Of course if I was writing high frequency trading code I would probably have to learn C++, and arguably if I was a real man I would (in my youth there was a saying that real men only used assembler but I guess even real men aren't as real as they used to be).


API access method

My choice: ibinsync 

In the past I used the native python API for IB directly, and I've written some more posts explaining how to use it, starting here.
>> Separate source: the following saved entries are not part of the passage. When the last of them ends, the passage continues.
/-- O16. From every state with Inv, a step that answers a next state keeps Inv: memory in canonical
form, pc at most N and never the second slot of a wide instruction, at most MAX_CALL_DEPTH frames,
R10 the frame pointer of the current depth, and every saved frame with a good return slot and the
frame pointer of its own depth. FRAME_FP of a frame that a table of the platform does not list is
the model's choice (log 12). (R26, R28, R181, R202, R203, R205, notes/assumptions/12.md) -/
def Obligations.StepKeepsInvariant : Prop :=
  ∀ s t : State, Inv s → step s = .next t → Inv t

/-- O17. Whatever instruction runs, the program, the parameters and the start contents of memory are
the same after the step: a store, an atomic or a helper never reaches program text. (20_memory.md
section 7 (R74), 10_state.md section 5 (R32), R332) -/
def Obligations.ProgramNeverChanges : Prop :=
  ∀ s t : State, step s = .next t →
    t.program = s.program ∧ t.params = s.params ∧ t.memSeed = s.memSeed

/-- O18. An exited machine stays as it is and a faulted one answers its fault again, whatever its
program holds. That a step is still asked of an ended machine, and what it answers, is the model's
form (log 11). (10_state.md section 6 (R33), notes/assumptions/11.md) -/
def Obligations.EndedRunsStayEnded : Prop :=
  ∀ s : State,
    (∀ v, s.status = .exited v → step s = .next s) ∧
    (∀ f, s.status = .faulted f → step s = .fault f)

/-- O19. If a step takes a running state to one that is not running, then the instruction at pc is
exit, the call stack is empty, R0 holds a value v, and the only change is the status, which becomes
Exited(v). R205 writes no pc there; that pc stays at the exit is the model's reading (log 20). (R33,
R205, R333, notes/assumptions/20.md) -/
def Obligations.OnlyTheOutermostExitEndsARun : Prop :=
  ∀ s t : State, s.status = .running → step s = .next t → t.status ≠ .running →
    ∃ v, fetch s = .ok .exit ∧ s.callStack = [] ∧ s.reg 0 = .value v ∧
      t = { s with status := .exited v }

/-- O20. If the run from s ends in Exited(v) then it ends in Exited(w) only for w = v, it faults
with no f, and every number of steps gives a next state. That a step is still asked of an exited
machine and leaves it as it is, is the model's form (log 11). (R33, R300, R333,
notes/assumptions/11.md) -/
def Obligations.ResultIsFinal : Prop :=
  ∀ (s : State) (v : Word), Returns s v →
    (∀ w, Returns s w → w = v) ∧ (∀ f, ¬Faults s f) ∧ SafeRun s

/-- O21. An instruction that is no store, no atomic and no helper call leaves memory, MEMMAP and the
read of every byte as they were. (R50, R61, R332) -/
def Obligations.MemoryChangesOnlyByStores : Prop :=
  ∀ (i : Instr) (s t : State), exec i s = .next t → i.family ≠ .store → i.family ≠ .atomic →
    i.family ≠ .compareExchange → i.family ≠ .helperCall →
    t.mem = s.mem ∧ t.memMap = s.memMap ∧ KeepsBytes s t

/-- O22. Unless the instruction at pc is a helper call, a byte that no range of Writable holds reads
after the step as before it, and MEMMAP is the same. (R51, R56, R251) -/
def Obligations.WritesStayInWritable : Prop :=
  ∀ s t : State, step s = .next t → (∀ i, fetch s = .ok i → i.family ≠ .helperCall) →
    t.memMap = s.memMap ∧ ∀ x, ¬InRanges s.memMap.writable x → t.byteAt x = s.byteAt x

/-- O23. Two states that agree but for bytes outside Readable take steps with the same outcome,
unless the instruction at pc is a helper call: the same fault, the same refusal, or next states that
again agree but for bytes outside Readable. (R51, R55, R251, R75) -/
def Obligations.UnreadableMemoryIsInvisible : Prop :=
  ∀ s t : State, AgreeOnReadable s t → (∀ i, fetch s = .ok i → i.family ≠ .helperCall) →
    SameOutcome (step s) (step t)

/-- O24. If a step answers a refusal, the instruction at pc is a helper call, the refusal is that
the helper does not return to the next instruction, and it is an outcome of a helper of HELPERS or
HELPERS_BTF on this call. How a helper and its outcomes stand in State is the model's form (log 9).
(R201, notes/assumptions/9.md) -/
def Obligations.OnlyHelpersAreRefused : Prop :=
  ∀ (s : State) (r : Refusal), step s = .refused r →
    r = .helperDoesNotReturn ∧ (∃ i, fetch s = .ok i ∧ i.family = .helperCall) ∧
    ∃ h ∈ s.params.helpers ++ s.params.helpersBtf, GivesOutcome h.helper (helperCall s) .leaves

/-- O25. In a running state, whatever fault a step answers, its pc is the pc of the state, a fault
inside a helper included. (R301, R322) -/
def Obligations.FaultsCarryPc : Prop :=
  ∀ (s : State) (f : Fault), s.status = .running → step s = .fault f → f.pc = s.pc

/-- O26. When executed, an arithmetic instruction faults only UninitRegister; a jump also
PcOutOfRange and JumpIntoWide; a load, a store or an atomic UninitRegister, MemAccess or Misaligned;
a program-local call CallDepth, PcOutOfRange or JumpIntoWide; exit UninitRegister(0); a 64-bit
immediate Unsupported. (R127, R182, R222, R223, R251, R301) -/
def Obligations.FaultsOfEachFamily : Prop :=
  ∀ (i : Instr) (s : State) (f : Fault), exec i s = .fault f →
    (i.family = .arithmetic → ∃ r, f = .uninitRegister s.pc r) ∧
    (i.family = .jump → (∃ r, f = .uninitRegister s.pc r) ∨ (∃ t, f = .pcOutOfRange s.pc t) ∨
      ∃ t, f = .jumpIntoWide s.pc t) ∧
    (i.family = .load → (∃ r, f = .uninitRegister s.pc r) ∨
      (∃ a n, f = .memAccess s.pc a n .read) ∨ ∃ a n, f = .misaligned s.pc a n) ∧
    (i.family = .store → (∃ r, f = .uninitRegister s.pc r) ∨
      (∃ a n, f = .memAccess s.pc a n .write) ∨ ∃ a n, f = .misaligned s.pc a n) ∧
    (i.family = .atomic ∨ i.family = .compareExchange → (∃ r, f = .uninitRegister s.pc r) ∨
      (∃ a n k, f = .memAccess s.pc a n k) ∨ ∃ a n, f = .misaligned s.pc a n) ∧
    (i.family = .localCall → f = .callDepth s.pc ∨ (∃ t, f = .pcOutOfRange s.pc t) ∨
      ∃ t, f = .jumpIntoWide s.pc t) ∧
    (i.family = .exit → f = .uninitRegister s.pc 0) ∧
    (i.family = .imm64 → ∃ what, f = .unsupported s.pc what)

/-- O27. add64, add32, sub64, sub32, mul64, mul32: the opcode bytes and the offset of both forms,
the next state with the wrapped result (of the low halves, zero-extended, for the 32-bit forms), and
UninitRegister where dst, or else a source register, holds no value. (R120, R121, R123, R126, R130,
R131, R132, R133, R134, R135) -/
def Obligations.AddSubMul : Prop :=
  Alu64Row .add64 0x07 0x0f 0 (fun _ a b => a + b) ∧
  Alu32Row .add32 0x04 0x0c 0 (fun _ a b => a + b) ∧
  Alu64Row .sub64 0x17 0x1f 0 (fun _ a b => a - b) ∧
  Alu32Row .sub32 0x14 0x1c 0 (fun _ a b => a - b) ∧
  Alu64Row .mul64 0x27 0x2f 0 (fun _ a b => a * b) ∧
  Alu32Row .mul32 0x24 0x2c 0 (fun _ a b => a * b)

/-- O28. or64, or32, and64, and32, xor64, xor32: the opcode bytes and the offset of both forms, the
next state with the bitwise result (of the low halves, zero-extended, for the 32-bit forms), and
UninitRegister where dst, or else a source register, holds no value. (R120, R121, R126, R140, R141,
R142, R143, R158, R159) -/
def Obligations.BitwiseOps : Prop :=
  Alu64Row .or64 0x47 0x4f 0 (fun _ a b => a ||| b) ∧
  Alu32Row .or32 0x44 0x4c 0 (fun _ a b => a ||| b) ∧
  Alu64Row .and64 0x57 0x5f 0 (fun _ a b => a &&& b) ∧
  Alu32Row .and32 0x54 0x5c 0 (fun _ a b => a &&& b) ∧
  Alu64Row .xor64 0xa7 0xaf 0 (fun _ a b => a ^^^ b) ∧
  Alu32Row .xor32 0xa4 0xac 0 (fun _ a b => a ^^^ b)

/-- O29. div64, div32, mod64, mod32: the opcode bytes with offset 0, the next state with the
unsigned quotient or remainder, a divisor of zero giving 0 or the old destination (its low half for
the 32-bit form), and UninitRegister where an operand holds no value. (R124, R136, R137, R154, R155,
R312) -/
def Obligations.UnsignedDivMod : Prop :=
  Alu64Row .div64 0x37 0x3f 0 (fun _ a b => if b = 0 then 0 else a / b) ∧
  Alu32Row .div32 0x34 0x3c 0 (fun _ a b => if b = 0 then 0 else a / b) ∧
  Alu64Row .mod64 0x97 0x9f 0 (fun _ a b => if b = 0 then a else a - b * (a / b)) ∧
  Alu32Row .mod32 0x94 0x9c 0 (fun _ a b => if b = 0 then a else a - b * (a / b))

/-- O30. sdiv64, sdiv32, smod64, smod32: the opcode bytes with offset 1, the next state with the
quotient rounded toward zero and the remainder that goes with it; a zero divisor gives 0 or the old
destination, MIN divided by -1 gives MIN, its remainder 0; UninitRegister where an operand holds no
value. (R125, R138, R139, R156, R157, R312) -/
def Obligations.SignedDivMod : Prop :=
  Alu64Row .sdiv64 0x37 0x3f 1 (fun _ a b =>
    if b = 0 then 0 else if a = BitVec.intMin 64 ∧ b = -1 then BitVec.intMin 64
    else BitVec.ofInt 64 (a.toInt.tdiv b.toInt)) ∧
  Alu32Row .sdiv32 0x34 0x3c 1 (fun _ a b =>
    if b = 0 then 0 else if a = BitVec.intMin 32 ∧ b = -1 then BitVec.intMin 32
    else BitVec.ofInt 32 (a.toInt.tdiv b.toInt)) ∧
  Alu64Row .smod64 0x97 0x9f 1 (fun _ a b =>
    if b = 0 then a else if a = BitVec.intMin 64 ∧ b = -1 then 0
    else BitVec.ofInt 64 (a.toInt - b.toInt * a.toInt.tdiv b.toInt)) ∧
  Alu32Row .smod32 0x94 0x9c 1 (fun _ a b =>
    if b = 0 then a else if a = BitVec.intMin 32 ∧ b = -1 then 0
    else BitVec.ofInt 32 (a.toInt - b.toInt * a.toInt.tdiv b.toInt))

/-- O31. lsh64, lsh32, rsh64, rsh32, arsh64, arsh32: the opcode bytes, the next state with the value
shifted by the masked source operand (low halves, zero-extended, for the 32-bit forms), and
UninitRegister where an operand holds no value. The spec does not say what a mask that lets a count
of the full width or more through does; that such a count shifts everything out is the model's
reading (log 16). (R122, R144, R145, R146, R147, R168, R169, notes/assumptions/16.md) -/
def Obligations.Shifts : Prop :=
  Alu64Row .lsh64 0x67 0x6f 0 (fun p a b => a <<< (b &&& p.shiftMask64).toNat) ∧
  Alu32Row .lsh32 0x64 0x6c 0 (fun p a b => a <<< (b &&& p.shiftMask32).toNat) ∧
  Alu64Row .rsh64 0x77 0x7f 0 (fun p a b => a >>> (b &&& p.shiftMask64).toNat) ∧
  Alu32Row .rsh32 0x74 0x7c 0 (fun p a b => a >>> (b &&& p.shiftMask32).toNat) ∧
  Alu64Row .arsh64 0xc7 0xcf 0 (fun p a b => a.sshiftRight (b &&& p.shiftMask64).toNat) ∧
  Alu32Row .arsh32 0xc4 0xcc 0 (fun p a b => a.sshiftRight (b &&& p.shiftMask32).toNat)

/-- O32. With SHIFT_MASK64 = 0x3f and SHIFT_MASK32 = 0x1f: the count n is the source operand modulo
64 or 32; lsh gives the product with 2^n modulo 2^64 or 2^32, rsh the unsigned quotient by 2^n, arsh
the signed quotient by 2^n rounded down; the 32-bit results are zero-extended. (R122, R144, R145,
R146, R147, R168, R169) -/
def Obligations.ShiftsAsArithmetic : Prop :=
  ∀ (dst : Reg) (src : Src) (s : State) (a : Word), s.reg dst = .value a →
    (s.params.shiftMask64 = 0x3f → ∀ b, Source64 s src b →
      exec (.lsh64 dst src) s =
        .next ((s.writeReg dst (BitVec.ofNat 64 (a.toNat * 2 ^ (b.toNat % 64)))).advance 1) ∧
      exec (.rsh64 dst src) s =
        .next ((s.writeReg dst (BitVec.ofNat 64 (a.toNat / 2 ^ (b.toNat % 64)))).advance 1) ∧
      exec (.arsh64 dst src) s =
        .next ((s.writeReg dst (BitVec.ofInt 64 (a.toInt / 2 ^ (b.toNat % 64)))).advance 1)) ∧
    (s.params.shiftMask32 = 0x1f → ∀ b, Source32 s src b →
      exec (.lsh32 dst src) s = .next ((s.writeReg dst ((BitVec.ofNat 32
        ((a.extractLsb' 0 32).toNat * 2 ^ (b.toNat % 32))).zeroExtend 64)).advance 1) ∧
      exec (.rsh32 dst src) s = .next ((s.writeReg dst ((BitVec.ofNat 32
        ((a.extractLsb' 0 32).toNat / 2 ^ (b.toNat % 32))).zeroExtend 64)).advance 1) ∧
      exec (.arsh32 dst src) s = .next ((s.writeReg dst ((BitVec.ofInt 32
        ((a.extractLsb' 0 32).toInt / 2 ^ (b.toNat % 32))).zeroExtend 64)).advance 1))

/-- O33. neg64, neg32, mov64, mov32: the opcode bytes, the next state (0 minus the value; the source
operand, sign-extended or zero-extended), and UninitRegister for an operand that is read and holds
no value; the destination of mov is not read. (R126, R152, R153, R161, R162) -/
def Obligations.NegMov : Prop :=
  UnaryRow .neg64 0x87 0 (fun _ a => 0 - a) ∧
  UnaryRow .neg32 0x84 0 (fun _ a => (0 - a.extractLsb' 0 32).zeroExtend 64) ∧
  Mov64Row .mov64 0xb7 0xbf ∧ Mov32Row .mov32 0xb4 0xbc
In the even more distant past I used swigiby, which is now deprecated.

I now use ibinsync which makes life much easier as it means we can treat the IB server as just some random set of objects with state that gets magically updated by a wizard when we're not looking, and not worry about concurrency or threads or anything.



Storage methodology

My choice: mongoDB, Arctic, Yaml
Previously: sqllite, .csv and HDF5 files

What do you need to store? I would argue you need to store time series data, like prices; static data which is rarely changed like the native currency of a futures contract and configuration data like what futures we trade and when. 

I mostly use .yaml files for configuration, but occasionally also .csv. In my production system configuration is also dumped in mongoDB tables. Time series data is put in Arctic, which sits on top of mongoDB. Finally I store backtest diagnostics as simple pickle files.


Finally...

Finally please not that nothing here constitutes a commercial plug for any of the products listed and shouldn't be considered as a considered, thorough review of the alternatives. Do your own research etc etc etc. If any of the manufacturers on this page does want to pay me for the mention I will of course accept the money but I am afraid I will have to mention it in really small writing.